Видели ль вы дитя в рубашонке,
вставшего раньше восхода солнца,
над цветниками застывшего с сеткой,
ждущего сосредоточенно, молча
бабочки близкое трепыханье?
Если его окликните: «Толя!» –
он не ответит, не шелохнется,
он – как застывшее изваянье,
сгусток охотничьего терпенья,
сжатой в комок неразгаданной силы,
имя которой – упрямая страсть.
Вот я окликнул его – он не слышит,
вот я затронул его – он недвижим;
только досадливо шевельнулась
тоненькая золотая бровинка
на нарушителя тишины.
И тогда начало мне казаться,
что не бабочки пестроцветье
завладело его вниманьем,
что следит он, и ловит, и видит
то, что видеть мне не дано.
И, присев на корточки рядом,
стал следить я за направленьем
сосредоточенных детских глаз.
И, отодрав пелену слепую,
словно окалина мглящую взгляды,
я увидал внезапно и близко
все, на что он глядел напряженно,
что разбирал он в цветенье формул –
листьев, тени, песка и росы.
Раз!
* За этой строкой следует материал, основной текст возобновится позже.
/-- RTC.CTRL: bus address. -/
abbrev CTRL : Nat := 0x48000000
abbrev CTRL_DISC_EN : RF := ⟨CTRL, 31, 31⟩
abbrev CTRL_SET : RF := ⟨CTRL, 30, 30⟩
abbrev CTRL_SET_CANCEL : RF := ⟨CTRL, 29, 29⟩
abbrev CTRL_ALM1_EN : RF := ⟨CTRL, 1, 1⟩
abbrev CTRL_ALM0_EN : RF := ⟨CTRL, 0, 0⟩
/-- RTC.STAT: bus address. -/
abbrev STAT : Nat := 0x48000004
abbrev STAT_ALM0 : RF := ⟨STAT, 31, 31⟩
abbrev STAT_ALM1 : RF := ⟨STAT, 30, 30⟩
abbrev STAT_SEC_EV : RF := ⟨STAT, 29, 29⟩
abbrev STAT_SET_DONE : RF := ⟨STAT, 28, 28⟩
abbrev STAT_SET_ERR : RF := ⟨STAT, 27, 27⟩
abbrev STAT_CMD_IGN : RF := ⟨STAT, 26, 26⟩
abbrev STAT_RANGE_EV : RF := ⟨STAT, 25, 25⟩
abbrev STAT_MC_EXP_EV : RF := ⟨STAT, 24, 24⟩
abbrev STAT_SHADOW_EXP : RF := ⟨STAT, 23, 23⟩
abbrev STAT_SHIFT_BUSY : RF := ⟨STAT, 3, 3⟩
abbrev STAT_DISC_ACT : RF := ⟨STAT, 2, 2⟩
abbrev STAT_SET_PEND : RF := ⟨STAT, 1, 1⟩
abbrev STAT_VALID : RF := ⟨STAT, 0, 0⟩
/-- RTC.IRQ_EN: bus address. -/
abbrev IRQ_EN : Nat := 0x48000008
abbrev IRQ_EN_ALM0 : RF := ⟨IRQ_EN, 31, 31⟩
abbrev IRQ_EN_ALM1 : RF := ⟨IRQ_EN, 30, 30⟩
abbrev IRQ_EN_SEC_EV : RF := ⟨IRQ_EN, 29, 29⟩
abbrev IRQ_EN_SET_DONE : RF := ⟨IRQ_EN, 28, 28⟩
abbrev IRQ_EN_SET_ERR : RF := ⟨IRQ_EN, 27, 27⟩
abbrev IRQ_EN_CMD_IGN : RF := ⟨IRQ_EN, 26, 26⟩
abbrev IRQ_EN_RANGE_EV : RF := ⟨IRQ_EN, 25, 25⟩
abbrev IRQ_EN_MC_EXP_EV : RF := ⟨IRQ_EN, 24, 24⟩
abbrev IRQ_EN_SHADOW_EXP : RF := ⟨IRQ_EN, 23, 23⟩
/-- RTC.RTC_SUBSEC: bus address. -/
abbrev RTC_SUBSEC : Nat := 0x48000010
abbrev RTC_SUBSEC_SUBSEC : RF := ⟨RTC_SUBSEC, 14, 0⟩
/-- RTC.RTC_TIME: bus address. -/
abbrev RTC_TIME : Nat := 0x48000014
abbrev RTC_TIME_HOUR : RF := ⟨RTC_TIME, 20, 16⟩
abbrev RTC_TIME_MIN : RF := ⟨RTC_TIME, 13, 8⟩
abbrev RTC_TIME_SEC : RF := ⟨RTC_TIME, 5, 0⟩
/-- RTC.RTC_DATE: bus address. -/
abbrev RTC_DATE : Nat := 0x48000018
abbrev RTC_DATE_WDAY : RF := ⟨RTC_DATE, 18, 16⟩
abbrev RTC_DATE_MON : RF := ⟨RTC_DATE, 11, 8⟩
abbrev RTC_DATE_DAY : RF := ⟨RTC_DATE, 4, 0⟩
/-- RTC.RTC_YEAR: bus address. -/
abbrev RTC_YEAR : Nat := 0x4800001C
abbrev RTC_YEAR_YEAR : RF := ⟨RTC_YEAR, 11, 0⟩
/-- RTC.SET_TIME: bus address. -/
abbrev SET_TIME : Nat := 0x48000030
abbrev SET_TIME_HOUR : RF := ⟨SET_TIME, 20, 16⟩
abbrev SET_TIME_MIN : RF := ⟨SET_TIME, 13, 8⟩
abbrev SET_TIME_SEC : RF := ⟨SET_TIME, 5, 0⟩
/-- RTC.SET_DATE: bus address. -/
abbrev SET_DATE : Nat := 0x48000034
abbrev SET_DATE_MON : RF := ⟨SET_DATE, 11, 8⟩
abbrev SET_DATE_DAY : RF := ⟨SET_DATE, 4, 0⟩
/-- RTC.SET_YEAR: bus address. -/
abbrev SET_YEAR : Nat := 0x48000038
abbrev SET_YEAR_YEAR : RF := ⟨SET_YEAR, 11, 0⟩
/-- RTC.SHIFT: bus address. -/
abbrev SHIFT : Nat := 0x48000040
abbrev SHIFT_AMOUNT : RF := ⟨SHIFT, 15, 0⟩
/-- RTC.SHIFT_REM: bus address. -/
abbrev SHIFT_REM : Nat := 0x48000044
abbrev SHIFT_REM_REM : RF := ⟨SHIFT_REM, 15, 0⟩
/-- RTC.TRIM: bus address. -/
abbrev TRIM : Nat := 0x48000048
abbrev TRIM_TRIM : RF := ⟨TRIM, 22, 0⟩
/-- RTC.ALM_TIME: bus address. -/
abbrev ALM_TIME (k : Nat) : Nat := 0x48000050 + k * 0x8
abbrev ALM_TIME_MSK_HOUR (k : Nat) : RF := ⟨ALM_TIME k, 31, 31⟩
abbrev ALM_TIME_MSK_MIN (k : Nat) : RF := ⟨ALM_TIME k, 30, 30⟩
abbrev ALM_TIME_MSK_SEC (k : Nat) : RF := ⟨ALM_TIME k, 29, 29⟩
abbrev ALM_TIME_HOUR (k : Nat) : RF := ⟨ALM_TIME k, 20, 16⟩
abbrev ALM_TIME_MIN (k : Nat) : RF := ⟨ALM_TIME k, 13, 8⟩
abbrev ALM_TIME_SEC (k : Nat) : RF := ⟨ALM_TIME k, 5, 0⟩
/-- RTC.ALM_DATE: bus address. -/
abbrev ALM_DATE (k : Nat) : Nat := 0x48000054 + k * 0x8
abbrev ALM_DATE_MSK_YEAR (k : Nat) : RF := ⟨ALM_DATE k, 31, 31⟩
abbrev ALM_DATE_MSK_MON (k : Nat) : RF := ⟨ALM_DATE k, 30, 30⟩
abbrev ALM_DATE_MSK_DAY (k : Nat) : RF := ⟨ALM_DATE k, 29, 29⟩
abbrev ALM_DATE_MSK_WDAY (k : Nat) : RF := ⟨ALM_DATE k, 28, 28⟩
abbrev ALM_DATE_YEAR (k : Nat) : RF := ⟨ALM_DATE k, 27, 16⟩
abbrev ALM_DATE_WDAY (k : Nat) : RF := ⟨ALM_DATE k, 14, 12⟩
abbrev ALM_DATE_MON (k : Nat) : RF := ⟨ALM_DATE k, 11, 8⟩
abbrev ALM_DATE_DAY (k : Nat) : RF := ⟨ALM_DATE k, 4, 0⟩
/-- RTC.MC_CFG: bus address. -/
abbrev MC_CFG : Nat := 0x48000060
abbrev MC_CFG_B1 : RF := ⟨MC_CFG, 31, 24⟩
abbrev MC_CFG_B2 : RF := ⟨MC_CFG, 23, 16⟩
abbrev MC_CFG_B3 : RF := ⟨MC_CFG, 15, 8⟩
abbrev MC_CFG_DEF_BAND : RF := ⟨MC_CFG, 1, 0⟩
/-- RTC.MC_WEIGHT: bus address. -/
abbrev MC_WEIGHT : Nat := 0x48000064
abbrev MC_WEIGHT_W3 : RF := ⟨MC_WEIGHT, 31, 24⟩
abbrev MC_WEIGHT_W2 : RF := ⟨MC_WEIGHT, 23, 16⟩
abbrev MC_WEIGHT_W1 : RF := ⟨MC_WEIGHT, 15, 8⟩
abbrev MC_WEIGHT_W0 : RF := ⟨MC_WEIGHT, 7, 0⟩
/-- RTC.MC_STAT: bus address. -/
abbrev MC_STAT : Nat := 0x48000068
abbrev MC_STAT_BAND : RF := ⟨MC_STAT, 17, 16⟩
abbrev MC_STAT_EXP : RF := ⟨MC_STAT, 9, 0⟩
/-- RTC.MC_CTRL: bus address. -/
abbrev MC_CTRL (k : Nat) : Nat := 0x48000080 + k * 0x8
abbrev MC_CTRL_EN (k : Nat) : RF := ⟨MC_CTRL k, 31, 31⟩
abbrev MC_CTRL_LIMIT (k : Nat) : RF := ⟨MC_CTRL k, 23, 0⟩
/-- RTC.MC_CNT: bus address. -/
abbrev MC_CNT (k : Nat) : Nat := 0x48000084 + k * 0x8
abbrev MC_CNT_SAT (k : Nat) : RF := ⟨MC_CNT k, 31, 31⟩
abbrev MC_CNT_COUNT (k : Nat) : RF := ⟨MC_CNT k, 27, 0⟩

end Sys2Proof.Machine.RTC

namespace Sys2Proof.Machine.HARVEST

/-- HARVEST.CTRL: bus address. -/
abbrev CTRL : Nat := 0x48001000
abbrev CTRL_LOCK : RF := ⟨CTRL, 31, 31⟩
abbrev CTRL_SAMPLE : RF := ⟨CTRL, 2, 2⟩
abbrev CTRL_VINCHG_EN : RF := ⟨CTRL, 1, 1⟩
abbrev CTRL_BOOST_EN : RF := ⟨CTRL, 0, 0⟩
/-- HARVEST.MPPT: bus address. -/
abbrev MPPT : Nat := 0x48001004
abbrev MPPT_INTERVAL : RF := ⟨MPPT, 15, 8⟩
abbrev MPPT_FRAC : RF := ⟨MPPT, 6, 0⟩
/-- HARVEST.VOC: bus address. -/
abbrev VOC : Nat := 0x48001008
abbrev VOC_VALID : RF := ⟨VOC, 31, 31⟩
abbrev VOC_TARGET_MV : RF := ⟨VOC, 27, 16⟩
abbrev VOC_VOC_MV : RF := ⟨VOC, 11, 0⟩
/-- HARVEST.CHG: bus address. -/
abbrev CHG : Nat := 0x4800100C
abbrev CHG_VCHG : RF := ⟨CHG, 20, 16⟩
abbrev CHG_ICHG : RF := ⟨CHG, 6, 0⟩
/-- HARVEST.WARN: bus address. -/
abbrev WARN : Nat := 0x48001010
abbrev WARN_WARN_V : RF := ⟨WARN, 4, 0⟩
/-- HARVEST.NTC: bus address. -/
abbrev NTC : Nat := 0x48001014
abbrev NTC_NTC_EN : RF := ⟨NTC, 31, 31⟩
abbrev NTC_LAST : RF := ⟨NTC, 23, 16⟩
abbrev NTC_T_COLD : RF := ⟨NTC, 15, 8⟩
abbrev NTC_T_HOT : RF := ⟨NTC, 7, 0⟩
/-- HARVEST.STAT: bus address. -/
abbrev STAT : Nat := 0x48001018
abbrev STAT_LOW_EV : RF := ⟨STAT, 31, 31⟩
abbrev STAT_SC_EV : RF := ⟨STAT, 30, 30⟩
abbrev STAT_TEMP_EV : RF := ⟨STAT, 29, 29⟩
abbrev STAT_FULL_EV : RF := ⟨STAT, 28, 28⟩
abbrev STAT_CMD_IGN : RF := ⟨STAT, 27, 27⟩
abbrev STAT_COLD_START : RF := ⟨STAT, 26, 26⟩
abbrev STAT_SC_LATCH : RF := ⟨STAT, 11, 11⟩
abbrev STAT_NTC_OPEN : RF := ⟨STAT, 10, 10⟩
abbrev STAT_TEMP_HOLD : RF := ⟨STAT, 9, 9⟩
abbrev STAT_LOW : RF := ⟨STAT, 8, 8⟩
abbrev STAT_CELL : RF := ⟨STAT, 5, 4⟩
abbrev STAT_CHARGE : RF := ⟨STAT, 3, 2⟩
abbrev STAT_BOOST : RF := ⟨STAT, 1, 0⟩
/-- HARVEST.IRQ_EN: bus address. -/
abbrev IRQ_EN : Nat := 0x4800101C
abbrev IRQ_EN_LOW_EV : RF := ⟨IRQ_EN, 31, 31⟩
abbrev IRQ_EN_SC_EV : RF := ⟨IRQ_EN, 30, 30⟩
abbrev IRQ_EN_TEMP_EV : RF := ⟨IRQ_EN, 29, 29⟩
abbrev IRQ_EN_FULL_EV : RF := ⟨IRQ_EN, 28, 28⟩
abbrev IRQ_EN_CMD_IGN : RF := ⟨IRQ_EN, 27, 27⟩
/-- HARVEST.LEVELS: bus address. -/
abbrev LEVELS : Nat := 0x48001020
abbrev LEVELS_VSTORE_MV : RF := ⟨LEVELS, 27, 16⟩
abbrev LEVELS_BAT_MV : RF := ⟨LEVELS, 11, 0⟩
/-- HARVEST.SC_CNT: bus address. -/
abbrev SC_CNT : Nat := 0x48001024
abbrev SC_CNT_OVF : RF := ⟨SC_CNT, 31, 31⟩
abbrev SC_CNT_COUNT : RF := ⟨SC_CNT, 15, 0⟩

end Sys2Proof.Machine.HARVEST

namespace Sys2Proof.Machine.TOUCH

/-- TOUCH.CTRL: bus address. -/
abbrev CTRL : Nat := 0x48002000
abbrev CTRL_EN : RF := ⟨CTRL, 31, 31⟩
abbrev CTRL_RECAL_ALL : RF := ⟨CTRL, 30, 30⟩
abbrev CTRL_RECAL : RF := ⟨CTRL, 29, 29⟩
abbrev CTRL_KEY : RF := ⟨CTRL, 5, 0⟩
/-- TOUCH.CFG: bus address. -/
abbrev CFG : Nat := 0x48002004
abbrev CFG_DIAP_STAGE : RF := ⟨CFG, 25, 24⟩
abbrev CFG_BURST : RF := ⟨CFG, 13, 8⟩
abbrev CFG_PULSE : RF := ⟨CFG, 7, 0⟩
/-- TOUCH.RATE01: bus address. -/
abbrev RATE01 : Nat := 0x48002008
abbrev RATE01_RATE1 : RF := ⟨RATE01, 31, 16⟩
abbrev RATE01_RATE0 : RF := ⟨RATE01, 15, 0⟩
/-- TOUCH.RATE23: bus address. -/
abbrev RATE23 : Nat := 0x4800200C
abbrev RATE23_RATE3 : RF := ⟨RATE23, 31, 16⟩
abbrev RATE23_RATE2 : RF := ⟨RATE23, 15, 0⟩
/-- TOUCH.IDLE: bus address. -/
abbrev IDLE : Nat := 0x48002010
abbrev IDLE_IDLE3 : RF := ⟨IDLE, 31, 16⟩
abbrev IDLE_IDLE2 : RF := ⟨IDLE, 15, 8⟩
abbrev IDLE_IDLE1 : RF := ⟨IDLE, 7, 0⟩
/-- TOUCH.THRESH: bus address. -/
abbrev THRESH : Nat := 0x48002014
abbrev THRESH_TH_ON : RF := ⟨THRESH, 31, 20⟩
abbrev THRESH_TH_OFF : RF := ⟨THRESH, 19, 8⟩
abbrev THRESH_DEB : RF := ⟨THRESH, 3, 0⟩
/-- TOUCH.TRACK: bus address. -/
abbrev TRACK : Nat := 0x48002018
abbrev TRACK_TH_NEG : RF := ⟨TRACK, 27, 16⟩
abbrev TRACK_HOLD_LIM : RF := ⟨TRACK, 15, 8⟩
abbrev TRACK_SHIFT : RF := ⟨TRACK, 3, 0⟩
/-- TOUCH.KEYMASK_LO: bus address. -/
abbrev KEYMASK_LO : Nat := 0x48002020
abbrev KEYMASK_LO_MASK : RF := ⟨KEYMASK_LO, 31, 0⟩
/-- TOUCH.KEYMASK_HI: bus address. -/
abbrev KEYMASK_HI : Nat := 0x48002024
abbrev KEYMASK_HI_MASK : RF := ⟨KEYMASK_HI, 31, 0⟩
/-- TOUCH.KEYS_LO: bus address. -/
abbrev KEYS_LO : Nat := 0x48002028
abbrev KEYS_LO_KEYS : RF := ⟨KEYS_LO, 31, 0⟩
/-- TOUCH.KEYS_HI: bus address. -/
abbrev KEYS_HI : Nat := 0x4800202C
abbrev KEYS_HI_KEYS : RF := ⟨KEYS_HI, 31, 0⟩
/-- TOUCH.CHG_LO: bus address. -/
abbrev CHG_LO : Nat := 0x48002030
abbrev CHG_LO_CHG : RF := ⟨CHG_LO, 31, 0⟩
/-- TOUCH.CHG_HI: bus address. -/
abbrev CHG_HI : Nat := 0x48002034
abbrev CHG_HI_CHG : RF := ⟨CHG_HI, 31, 0⟩
/-- TOUCH.STAT: bus address. -/
abbrev STAT : Nat := 0x48002038
abbrev STAT_KEY_EV : RF := ⟨STAT, 31, 31⟩
abbrev STAT_RECAL_EV : RF := ⟨STAT, 30, 30⟩
abbrev STAT_ACQ_EV : RF := ⟨STAT, 29, 29⟩
abbrev STAT_OVERRUN : RF := ⟨STAT, 28, 28⟩
abbrev STAT_CMD_IGN : RF := ⟨STAT, 27, 27⟩
abbrev STAT_RECAL_KEY : RF := ⟨STAT, 13, 8⟩
abbrev STAT_ACQ : RF := ⟨STAT, 3, 3⟩
abbrev STAT_SCANNING : RF := ⟨STAT, 2, 2⟩
abbrev STAT_STAGE : RF := ⟨STAT, 1, 0⟩
/-- TOUCH.IRQ_EN: bus address. -/
abbrev IRQ_EN : Nat := 0x4800203C
abbrev IRQ_EN_KEY_EV : RF := ⟨IRQ_EN, 31, 31⟩
abbrev IRQ_EN_RECAL_EV : RF := ⟨IRQ_EN, 30, 30⟩
abbrev IRQ_EN_ACQ_EV : RF := ⟨IRQ_EN, 29, 29⟩
abbrev IRQ_EN_OVERRUN : RF := ⟨IRQ_EN, 28, 28⟩
/-- TOUCH.SIG: bus address. -/
abbrev SIG : Nat := 0x48002040
abbrev SIG_BASE : RF := ⟨SIG, 31, 16⟩
abbrev SIG_M : RF := ⟨SIG, 15, 0⟩
/-- TOUCH.RECAL_CNT: bus address. -/
abbrev RECAL_CNT : Nat := 0x48002044
abbrev RECAL_CNT_OVF : RF := ⟨RECAL_CNT, 31, 31⟩
abbrev RECAL_CNT_COUNT : RF := ⟨RECAL_CNT, 14, 0⟩
/-- TOUCH.CRK_CTRL: bus address. -/
abbrev CRK_CTRL : Nat := 0x48002800
abbrev CRK_CTRL_RUN : RF := ⟨CRK_CTRL, 31, 31⟩
abbrev CRK_CTRL_SLEEPING : RF := ⟨CRK_CTRL, 30, 30⟩
abbrev CRK_CTRL_OSC_MHZ : RF := ⟨CRK_CTRL, 15, 8⟩
abbrev CRK_CTRL_FREQ : RF := ⟨CRK_CTRL, 1, 0⟩
/-- TOUCH.CRK_IRQ_STAT: bus address. -/
abbrev CRK_IRQ_STAT : Nat := 0x48002804
abbrev CRK_IRQ_STAT_EVT : RF := ⟨CRK_IRQ_STAT, 11, 11⟩
abbrev CRK_IRQ_STAT_SVC : RF := ⟨CRK_IRQ_STAT, 10, 10⟩
abbrev CRK_IRQ_STAT_MAIN_UP : RF := ⟨CRK_IRQ_STAT, 9, 9⟩
abbrev CRK_IRQ_STAT_BOD : RF := ⟨CRK_IRQ_STAT, 8, 8⟩
abbrev CRK_IRQ_STAT_MODE : RF := ⟨CRK_IRQ_STAT, 7, 7⟩
abbrev CRK_IRQ_STAT_WAKE : RF := ⟨CRK_IRQ_STAT, 6, 6⟩
abbrev CRK_IRQ_STAT_HARVEST : RF := ⟨CRK_IRQ_STAT, 5, 5⟩
abbrev CRK_IRQ_STAT_RTC : RF := ⟨CRK_IRQ_STAT, 4, 4⟩
abbrev CRK_IRQ_STAT_ADC : RF := ⟨CRK_IRQ_STAT, 3, 3⟩
abbrev CRK_IRQ_STAT_TOUCH : RF := ⟨CRK_IRQ_STAT, 2, 2⟩
abbrev CRK_IRQ_STAT_MB_DONE : RF := ⟨CRK_IRQ_STAT, 1, 1⟩
abbrev CRK_IRQ_STAT_MB_RX : RF := ⟨CRK_IRQ_STAT, 0, 0⟩
/-- TOUCH.CRK_IRQ_EN: bus address. -/
abbrev CRK_IRQ_EN : Nat := 0x48002808
abbrev CRK_IRQ_EN_EVT : RF := ⟨CRK_IRQ_EN, 11, 11⟩
abbrev CRK_IRQ_EN_SVC : RF := ⟨CRK_IRQ_EN, 10, 10⟩
abbrev CRK_IRQ_EN_MAIN_UP : RF := ⟨CRK_IRQ_EN, 9, 9⟩
abbrev CRK_IRQ_EN_BOD : RF := ⟨CRK_IRQ_EN, 8, 8⟩
abbrev CRK_IRQ_EN_MODE : RF := ⟨CRK_IRQ_EN, 7, 7⟩
abbrev CRK_IRQ_EN_WAKE : RF := ⟨CRK_IRQ_EN, 6, 6⟩
abbrev CRK_IRQ_EN_HARVEST : RF := ⟨CRK_IRQ_EN, 5, 5⟩
abbrev CRK_IRQ_EN_RTC : RF := ⟨CRK_IRQ_EN, 4, 4⟩
abbrev CRK_IRQ_EN_ADC : RF := ⟨CRK_IRQ_EN, 3, 3⟩
abbrev CRK_IRQ_EN_TOUCH : RF := ⟨CRK_IRQ_EN, 2, 2⟩
abbrev CRK_IRQ_EN_MB_DONE : RF := ⟨CRK_IRQ_EN, 1, 1⟩
abbrev CRK_IRQ_EN_MB_RX : RF := ⟨CRK_IRQ_EN, 0, 0⟩
/-- TOUCH.ADC_CTRL: bus address. -/
abbrev ADC_CTRL : Nat := 0x4800280C
abbrev ADC_CTRL_START : RF := ⟨ADC_CTRL, 31, 31⟩
abbrev ADC_CTRL_BUSY : RF := ⟨ADC_CTRL, 30, 30⟩
abbrev ADC_CTRL_TRIG : RF := ⟨ADC_CTRL, 29, 28⟩
abbrev ADC_CTRL_CMD_IGN : RF := ⟨ADC_CTRL, 27, 27⟩
abbrev ADC_CTRL_CHMASK : RF := ⟨ADC_CTRL, 5, 0⟩
/-- TOUCH.ADC_RES: bus address. -/
abbrev ADC_RES (k : Nat) : Nat := 0x48002810 + k * 0x4
abbrev ADC_RES_CODE (k : Nat) : RF := ⟨ADC_RES k, 9, 0⟩
/-- TOUCH.ADC_T25: bus address. -/
abbrev ADC_T25 : Nat := 0x48002828
abbrev ADC_T25_T25 : RF := ⟨ADC_T25, 9, 0⟩
/-- TOUCH.MB_A2C_DATA: bus address. -/
abbrev MB_A2C_DATA (k : Nat) : Nat := 0x48002840 + k * 0x4
abbrev MB_A2C_DATA_DATA (k : Nat) : RF := ⟨MB_A2C_DATA k, 31, 0⟩
/-- TOUCH.MB_C2A_DATA: bus address. -/
abbrev MB_C2A_DATA (k : Nat) : Nat := 0x48002860 + k * 0x4
abbrev MB_C2A_DATA_DATA (k : Nat) : RF := ⟨MB_C2A_DATA k, 31, 0⟩
/-- TOUCH.MB_CTRL: bus address. -/
abbrev MB_CTRL : Nat := 0x48002880
abbrev MB_CTRL_A2C_SEND : RF := ⟨MB_CTRL, 31, 31⟩
abbrev MB_CTRL_A2C_ACK : RF := ⟨MB_CTRL, 30, 30⟩
abbrev MB_CTRL_C2A_SEND : RF := ⟨MB_CTRL, 29, 29⟩
abbrev MB_CTRL_C2A_ACK : RF := ⟨MB_CTRL, 28, 28⟩
abbrev MB_CTRL_A2C_DONE : RF := ⟨MB_CTRL, 13, 13⟩
abbrev MB_CTRL_A2C_OVR : RF := ⟨MB_CTRL, 11, 11⟩
abbrev MB_CTRL_C2A_OVR : RF := ⟨MB_CTRL, 10, 10⟩
abbrev MB_CTRL_A2C_FULL : RF := ⟨MB_CTRL, 9, 9⟩
abbrev MB_CTRL_C2A_FULL : RF := ⟨MB_CTRL, 8, 8⟩
abbrev MB_CTRL_APP_IE_C2A : RF := ⟨MB_CTRL, 1, 1⟩
abbrev MB_CTRL_APP_IE_DONE : RF := ⟨MB_CTRL, 0, 0⟩

end Sys2Proof.Machine.TOUCH

namespace Sys2Proof.Machine.AONCTL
И слетела завеса с сердца,
раз – это было широким утром –
что-то случилось с землей седою,
мир повернулся на синих призмах,
стал на зарубку больших времен;
что-то сменилось в земле и в небе:
тень пробежала, что ли, косая
и охватила игрою света
все, чем я раньше жил и дышал.
Разом взлетели цветы на стеблях,
переменились песка оттенки,
в море стеклянные встали сваи,
песни людей зазвенели с неба.
Лица друзей просквозили ветром,
с губ послетели забот морщины,
страх и унынье упали в воду,
горечь и злоба распались в дым.
Мчалось по почте тепло на север,
по телеграфу неслась прохлада,
юность дарилась на именины,
сила стояла на перекрестках
и отпускалась слабым рукам.
Плечи работали, не потея,
в каждом движенье цвела удача,
каждое сердце кипело страстью
и не старело, не выгорало,
а – раскаленное до отказа –
переплавлялось в иной размер.
Тени машин колыхались мерно,
ритм нагнетая в людскую волю,
свет разливая везде и скорость,
шумом своим распрямляя жизнь.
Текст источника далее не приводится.